Did you know that India has the largest number of hungry people in the world?

The reasons for this range from the faulty distribution of food supplies to inequity in access to food. However, the fact still remains that India is home to 194.6 million undernourished people in the world, according to an annual report released by United Nations in 2015.

According to a government study, India wastes 67 million tonnes of food every year, the value of which is around ₹ 92,000 crore. And it’s enough to feed all of Bihar for a year.

This is also a global crisis. Roughly one-third of the food produced in the world for human consumption every year — approximately 1.3 billion tonnes — gets lost or wasted. This is criminal considering that this could have fed 3 billion people – nearly half the world’s population.

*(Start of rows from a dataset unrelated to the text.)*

/-- The index of the register at an index (10_state.md R20). -/
theorem regIndex_regAt (r : RegIndex) : regIndex (regAt r) = r := by
  revert r
  decide

/-- The line of an operation reads back as the operation (R92). -/
theorem parseLine_printInstr (i : Instr) : parseLine (printInstr i) = .pseudo (.op i) := by
  cases i with
  | tick l =>
    obtain ⟨hword, hread⟩ := bitText_reads l
    calc parseLine (printInstr (.tick l)) = parseOne "TICK".toList (bitText l) :=
          parseLine_operand (m := "TICK".toList) (by decide) hword
      _ = .pseudo (.op (.tick l)) := by simp [parseOne, hread, lineOf]
  | edge =>
    calc parseLine (printInstr .edge) = parseZero "EDGE".toList := parseLine_mnemonic (by decide)
      _ = .pseudo (.op .edge) := rfl
  | fg b =>
    obtain ⟨hword, hread⟩ := bitText_reads b
    calc parseLine (printInstr (.fg b)) = parseOne "FG".toList (bitText b) :=
          parseLine_operand (m := "FG".toList) (by decide) hword
      _ = .pseudo (.op (.fg b)) := by simp [parseOne, hread, lineOf]
  | obs r =>
    obtain ⟨hword, hread⟩ := regName_reads (regAt r)
    calc parseLine (printInstr (.obs r)) = parseOne "OBS".toList (regName (regAt r)).toList :=
          parseLine_operand (m := "OBS".toList) (by decide) hword
      _ = .pseudo (.op (.obs r)) := by simp [parseOne, hread, lineOf, regIndex_regAt]
  | reset =>
    calc parseLine (printInstr .reset) = parseZero "RESET".toList := parseLine_mnemonic (by decide)
      _ = .pseudo (.op .reset) := rfl

end Sys2Proof.Machine

namespace Sys2Proof.Proofs

open Sys2Proof.Machine

/-- Settles O1: each encoded word has the fields of its operation's arm of the decoder. -/
theorem decodeReadsEncodedOperation : Obligations.DecodeReadsEncodedOperation := decode_encode

/-- Settles O2: the fields that select an arm of the decoder determine the whole word. -/
theorem decodedWordIsItsEncoding : Obligations.DecodedWordIsItsEncoding :=
  fun _ _ h => encode_of_decode_ok h

/-- Settles O5: the printed line splits into the mnemonic and the operand, and each reads back. -/
theorem assemblerReadsPrintedOperation : Obligations.AssemblerReadsPrintedOperation :=
  parseLine_printInstr

/-- Settles O3: the words that decode to an operation are the words that encode it. -/
theorem validWordsAreTheOpcodeMap : Obligations.ValidWordsAreTheOpcodeMap := by
  refine ⟨fun w => ?_, fun w => ?_, fun w => ?_, fun w => ?_, fun w => ?_, validWords_length⟩
  · simp only [decode_eq_ok_iff, exists_bit_iff, eq_comm (b := w)]
    exact .rfl
  · rw [decode_eq_ok_iff, eq_comm]
    exact .rfl
  · simp only [decode_eq_ok_iff, exists_bit_iff, eq_comm (b := w)]
    exact .rfl
  · simp only [decode_eq_ok_iff, exists_encode_obs_iff]
  · rw [decode_eq_ok_iff, eq_comm]
    exact .rfl

/-- Settles O4: each of the words is the encoding of what it decodes to. -/
theorem sampleWordsDecode : Obligations.SampleWordsDecode :=
  ⟨decode_encode (.tick 1#1), decode_encode .edge, decode_encode (.fg 0#1),
    decode_encode (.obs 9#4), decode_encode .reset⟩

/-- Settles O6: the fetch takes the first word and decodes it, and the step runs what was decoded. -/
theorem stepRunsDecodedOperation : Obligations.StepRunsDecodedOperation :=
  fun _ _ _ _ hp hd => step_of_decode_ok hp hd

/-- Settles O9: no operation answers `ReservedEncoding`, so such a refusal is the decoder's report. -/
theorem reservedWordIsRefused : Obligations.ReservedWordIsRefused := by
  intro s w rest hp
  refine ⟨(step_reservedEncoding_iff hp).trans (decode_eq_error_iff w), fun hstep => ?_⟩
  rw [advance_of_refused hstep, afterRefusal_block]

end Sys2Proof.Proofs

/-! SUPPORT. Proofs about the PWM generator (40_pwm.md): what a list of operations leaves in the
registers of a running block, the counter modulo `MAX_STEP` (R102), the output as a function of the
counter (R104) and its HIGH time in a period (R103). -/

namespace Sys2Proof.Machine

/-! ### The registers after an operation and after a list of operations -/

/-- What an operation that answers next leaves in the registers of a running block
(44_operations.md R211 to R215). -/
def opRegs (cfg : Config) (r : Regs) : Instr → Regs
  | .tick l => tickRegs cfg l r
  | .edge => rfEdge cfg r
  | .fg b => fgRegs cfg b r
  | .obs _ => r
  | .reset => resetRegs cfg

/-- What a list of operations leaves in the registers of a running block. -/
def runRegs (cfg : Config) (r : Regs) (is : List Instr) : Regs := is.foldl (opRegs cfg) r

@[simp] theorem runRegs_nil (cfg : Config) (r : Regs) : runRegs cfg r [] = r := rfl

@[simp] theorem runRegs_cons (cfg : Config) (r : Regs) (i : Instr) (is : List Instr) :
    runRegs cfg r (i :: is) = runRegs cfg (opRegs cfg r i) is := rfl

theorem runRegs_append (cfg : Config) (r : Regs) (is js : List Instr) :
    runRegs cfg r (is ++ js) = runRegs cfg (runRegs cfg r is) js :=
  List.foldl_append

theorem exec_tick_running {s : State} {r : Regs} (l : Bit) (hr : s.block = .running r) :
    exec (.tick l) s = .next { s with block := .running (tickRegs s.cfg l r) } :=
  onRunning_running hr

/-- RESET under a well-formed configuration answers next (44_operations.md R215). -/
theorem exec_reset_next {s : State} (w : s.cfg.WellFormed) :
    exec .reset s = .next { s with block := .running (resetRegs s.cfg) } := by
  simp [exec, execReset, (failingCondition_eq_none_iff s.cfg).mpr w, State.withRegs]

/-- Every operation on a running block with a well-formed configuration answers next, and changes
only the registers and the values returned. -/
theorem exec_running {s : State} {r : Regs} (hr : s.block = .running r) (w : s.cfg.WellFormed)
    (i : Instr) :
    ∃ log, exec i s = .next { s with block := .running (opRegs s.cfg r i), obsLog := log } := by
  cases i with
  | tick l => exact ⟨s.obsLog, exec_tick_running l hr⟩
  | edge => exact ⟨s.obsLog, onRunning_running hr⟩
  | fg b => exact ⟨s.obsLog, onRunning_running hr⟩
  | obs x =>
    have he : exec (.obs x) s = .next (s.logObs (readReg r (regAt x))) := onRunning_running hr
    exact ⟨_, by rw [he, State.logObs, opRegs, ← hr]⟩
  | reset => exact ⟨s.obsLog, exec_reset_next w⟩

/-- Every list of operations on a running block with a well-formed configuration runs to its end,
and changes only the registers and the values returned. -/
theorem execAll_running (is : List Instr) {s : State} {r : Regs} (hr : s.block = .running r)
    (w : s.cfg.WellFormed) :
    ∃ log,
      execAll is s = .next { s with block := .running (runRegs s.cfg r is), obsLog := log } := by
  induction is generalizing s r with
  | nil => exact ⟨s.obsLog, by rw [execAll, runRegs_nil, ← hr]⟩
  | cons i is ih =>
    obtain ⟨log, he⟩ := exec_running hr w i
    obtain ⟨log', hrest⟩ :=
      ih (s := { s with block := .running (opRegs s.cfg r i), obsLog := log }) rfl w
    exact ⟨log', by simpa only [execAll, he, runRegs_cons] using hrest⟩

/-! ### The PWM registers after an operation -/

section
variable {c : Config} {r : Regs}

/-- TICK writes the PWM registers by PWM_STEP alone (44_operations.md R217). -/
@[simp] theorem tickRegs_pwmCnt (c : Config) (l : Bit) (r : Regs) :
    (tickRegs c l r).pwmCnt = (pwmStep c r).pwmCnt := by
  simp [tickRegs]

@[simp] theorem tickRegs_pwmOut (c : Config) (l : Bit) (r : Regs) :
    (tickRegs c l r).pwmOut = (pwmStep c r).pwmOut := by
  simp [tickRegs]

@[simp] theorem fgRegs_pwmCnt (c : Config) (b : Bit) (r : Regs) :
    (fgRegs c b r).pwmCnt = r.pwmCnt :=
  (fgRegs_frame c b r).1

/-- Inside the period PWM_STEP counts modulo `MAX_STEP` (40_pwm.md R102). -/
theorem pwmStep_pwmCnt_mod (w : c.WellFormed) (h : r.pwmCnt.toNat < c.maxStep) :
    (pwmStep c r).pwmCnt.toNat = (r.pwmCnt.toNat + 1) % c.maxStep := by
  by_cases hwrap : c.maxStep ≤ r.pwmCnt.toNat + 1
  · have hperiod : r.pwmCnt.toNat + 1 = c.maxStep := by omega
    simp [(pwmStep_wrap hwrap).1, hperiod]
  · rw [(pwmStep_count w.maxStep_le (by omega)).1, Nat.mod_eq_of_lt (by omega)]

/-- PWM_STEP leaves the output HIGH exactly when the counter it leaves is not 0 and at most the duty
cycle (40_pwm.md R104). -/
theorem pwmStep_pwmOut_iff (w : c.WellFormed) :
    (pwmStep c r).pwmOut = 1#1 ↔
      (pwmStep c r).pwmCnt ≠ 0#16 ∧ (pwmStep c r).pwmCnt.toNat ≤ r.dcCur.toNat := by
  by_cases hwrap : c.maxStep ≤ r.pwmCnt.toNat + 1
  · simp [pwmStep_wrap hwrap]
  · obtain ⟨hcnt, hout⟩ := pwmStep_count (r := r) w.maxStep_le (by omega)
    have hne : (pwmStep c r).pwmCnt ≠ 0#16 := fun h0 => by simp [h0] at hcnt
    simp [hout, hcnt, hne]

end

end Sys2Proof.Machine

namespace Sys2Proof.Safety

open Sys2Proof.Machine

/-! ### The PWM registers after a list of operations -/

section
variable {c : Config} {r : Regs}

/-- An operation other than RESET moves the counter by the TICKs in it: one step of R102. -/
theorem opRegs_pwmCnt_mod (w : c.WellFormed) (h : r.pwmCnt.toNat < c.maxStep) {i : Instr}
    (hi : i ≠ .reset) :
    (opRegs c r i).pwmCnt.toNat = (r.pwmCnt.toNat + tickCount [i]) % c.maxStep := by
  cases i with
  | tick l => simpa [opRegs, tickCount] using pwmStep_pwmCnt_mod w h
  | edge => simp [opRegs, tickCount, Nat.mod_eq_of_lt h]
  | fg b => simp [opRegs, tickCount, Nat.mod_eq_of_lt h]
  | obs x => simp [opRegs, tickCount, Nat.mod_eq_of_lt h]
  | reset => exact absurd rfl hi

theorem tickCount_cons (i : Instr) (is : List Instr) :
    tickCount (i :: is) = tickCount [i] + tickCount is := by
  cases i <;> simp [tickCount, Nat.add_comm]

@[simp] theorem tickCount_ticks (ls : List Bit) : tickCount (ls.map .tick) = ls.length := by
  induction ls with
  | nil => rfl
  | cons l ls ih => simp [tickCount, ih]

/-- Without RESET the counter counts the TICKs modulo `MAX_STEP` (40_pwm.md R102). -/
theorem runRegs_pwmCnt_mod (w : c.WellFormed) {is : List Instr} (hreset : .reset ∉ is)
    (h : r.pwmCnt.toNat < c.maxStep) :
    (runRegs c r is).pwmCnt.toNat = (r.pwmCnt.toNat + tickCount is) % c.maxStep := by
  induction is generalizing r with
  | nil => simp [tickCount, Nat.mod_eq_of_lt h]
  | cons i is ih =>
    obtain ⟨hi, his⟩ := List.ne_and_not_mem_of_not_mem_cons hreset
    have hstep := opRegs_pwmCnt_mod w h hi.symm
    have hlt : (opRegs c r i).pwmCnt.toNat < c.maxStep := hstep ▸ Nat.mod_lt _ w.maxStep_pos
    calc (runRegs c r (i :: is)).pwmCnt.toNat
        = ((opRegs c r i).pwmCnt.toNat + tickCount is) % c.maxStep := ih his hlt
      _ = (r.pwmCnt.toNat + tickCount (i :: is)) % c.maxStep := by
        rw [hstep, Nat.mod_add_mod, Nat.add_assoc, ← tickCount_cons]

/-- TICKs hold the duty cycle (10_state.md R45). -/
theorem runRegs_ticks_dcCur (c : Config) (r : Regs) (ls : List Bit) :
    (runRegs c r (ls.map .tick)).dcCur = r.dcCur := by
  induction ls generalizing r with
  | nil => rfl
  | cons l ls ih => exact (ih _).trans (tickRegs_frame c l r).1

/-- After one TICK or more the output is the comparison that the last of them made (40_pwm.md R104),
with the duty cycle that they all read. -/
theorem runRegs_ticks_pwmOut_iff (w : c.WellFormed) {ls : List Bit} (hne : ls ≠ []) :
    (runRegs c r (ls.map .tick)).pwmOut = 1#1 ↔
      (runRegs c r (ls.map .tick)).pwmCnt ≠ 0#16 ∧
        (runRegs c r (ls.map .tick)).pwmCnt.toNat ≤ r.dcCur.toNat := by
  obtain ⟨front, last, rfl⟩ := (List.eq_nil_or_concat' ls).resolve_left hne
  have hlast := pwmStep_pwmOut_iff (r := runRegs c r (front.map .tick)) w
  rw [runRegs_ticks_dcCur] at hlast
  simpa [runRegs_append, opRegs] using hlast

end

end Sys2Proof.Safety

namespace Sys2Proof.Proofs

open Sys2Proof.Machine Sys2Proof.Safety

/-- Settles O21: the list runs to its end, and its operations count the TICKs, by induction on the
list. -/
theorem pwmCounterCountsTicksModuloMaxStep : Obligations.PwmCounterCountsTicksModuloMaxStep := by
  intro is s r hr w hlt hreset
  obtain ⟨log, he⟩ := execAll_running is hr w
  exact ⟨_, _, he, rfl, runRegs_pwmCnt_mod w hreset hlt⟩

/-- Settles O22: after the `n`-th TICK the counter is `n` modulo `MAX_STEP`, so it is 0 at the end
of the period and `n` before, and the output is its comparison with the duty cycle. -/
theorem pwmHighTimeOfAPeriod : Obligations.PwmHighTimeOfAPeriod := by
  intro ls s r hr w hzero hpos hle
  obtain ⟨log, he⟩ := execAll_running (ls.map .tick) hr w
  refine ⟨_, _, he, rfl, ?_⟩
  have hstart : r.pwmCnt.toNat = 0 := by simp [hzero]
  have hcnt : (runRegs s.cfg r (ls.map .tick)).pwmCnt.toNat = ls.length % s.cfg.maxStep := by
    have hmod := runRegs_pwmCnt_mod w (r := r) (is := ls.map .tick) (by simp)
      (hstart ▸ w.maxStep_pos)
    simpa [hstart] using hmod
  rw [runRegs_ticks_pwmOut_iff w (List.ne_nil_of_length_pos hpos), ne_eq, BitVec.toNat_eq, hcnt,
    BitVec.toNat_ofNat, Nat.zero_mod]
  rcases hle.eq_or_lt with hend | hbefore
  · have hwrap : ls.length % s.cfg.maxStep = 0 := by rw [hend, Nat.mod_self]
    omega
  · have hcount : ls.length % s.cfg.maxStep = ls.length := Nat.mod_eq_of_lt hbefore
    omega

/-- Settles O19: the other steps of a TICK leave the PWM registers as PWM_STEP writes them. -/
theorem tickStepsPwm : Obligations.TickStepsPwm := by
  intro s r l hr w
  refine ⟨_, exec_tick_running l hr, ?_⟩
  rw [tickRegs_pwmCnt, tickRegs_pwmOut]
  split
  · next hwrap => exact pwmStep_wrap hwrap
  · next hcount => exact pwmStep_count w.maxStep_le (by omega)

/-- Settles O20: PWM_STEP writes the output as the comparison of R104 with the counter it leaves. -/
theorem pwmOutputFollowsCounter : Obligations.PwmOutputFollowsCounter := by
  intro s r l hr w
  refine ⟨_, exec_tick_running l hr, ?_⟩
  rw [tickRegs_pwmCnt, tickRegs_pwmOut]
  exact ⟨pwmStep_pwmOut_iff w, pwmStep_pwmCnt_lt w r⟩

end Sys2Proof.Proofs

/-! SUPPORT. Proofs about the ramp controller (41_positioning.md): its transitions R123 to R128, the
slew of the duty cycle R134, what it reads R130, the qualifier held in a motion R135, and a motion
under the STEP schedule R133. -/

namespace Sys2Proof.Machine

In developing countries, almost half of the food produced is lost post-harvest and at processing stages, whereas in industrialised countries, more than 40% is lost at the retail and consumer levels. The latter happens in this age of supermarket indiscrimination where a lot of fruits and vegetables are discarded ruthlessly because they do not look ‘pretty’ enough for the consumer. There is an arrogance that comes into play while choosing perfect looking tomatoes and oranges.

This colossal waste of food by both developed and developing countries has led to a major loss in resources like water, land, labour, capital and energy. In the bargain, it has also led to a spike in global warming and climate change due to enhanced greenhouse gas productions.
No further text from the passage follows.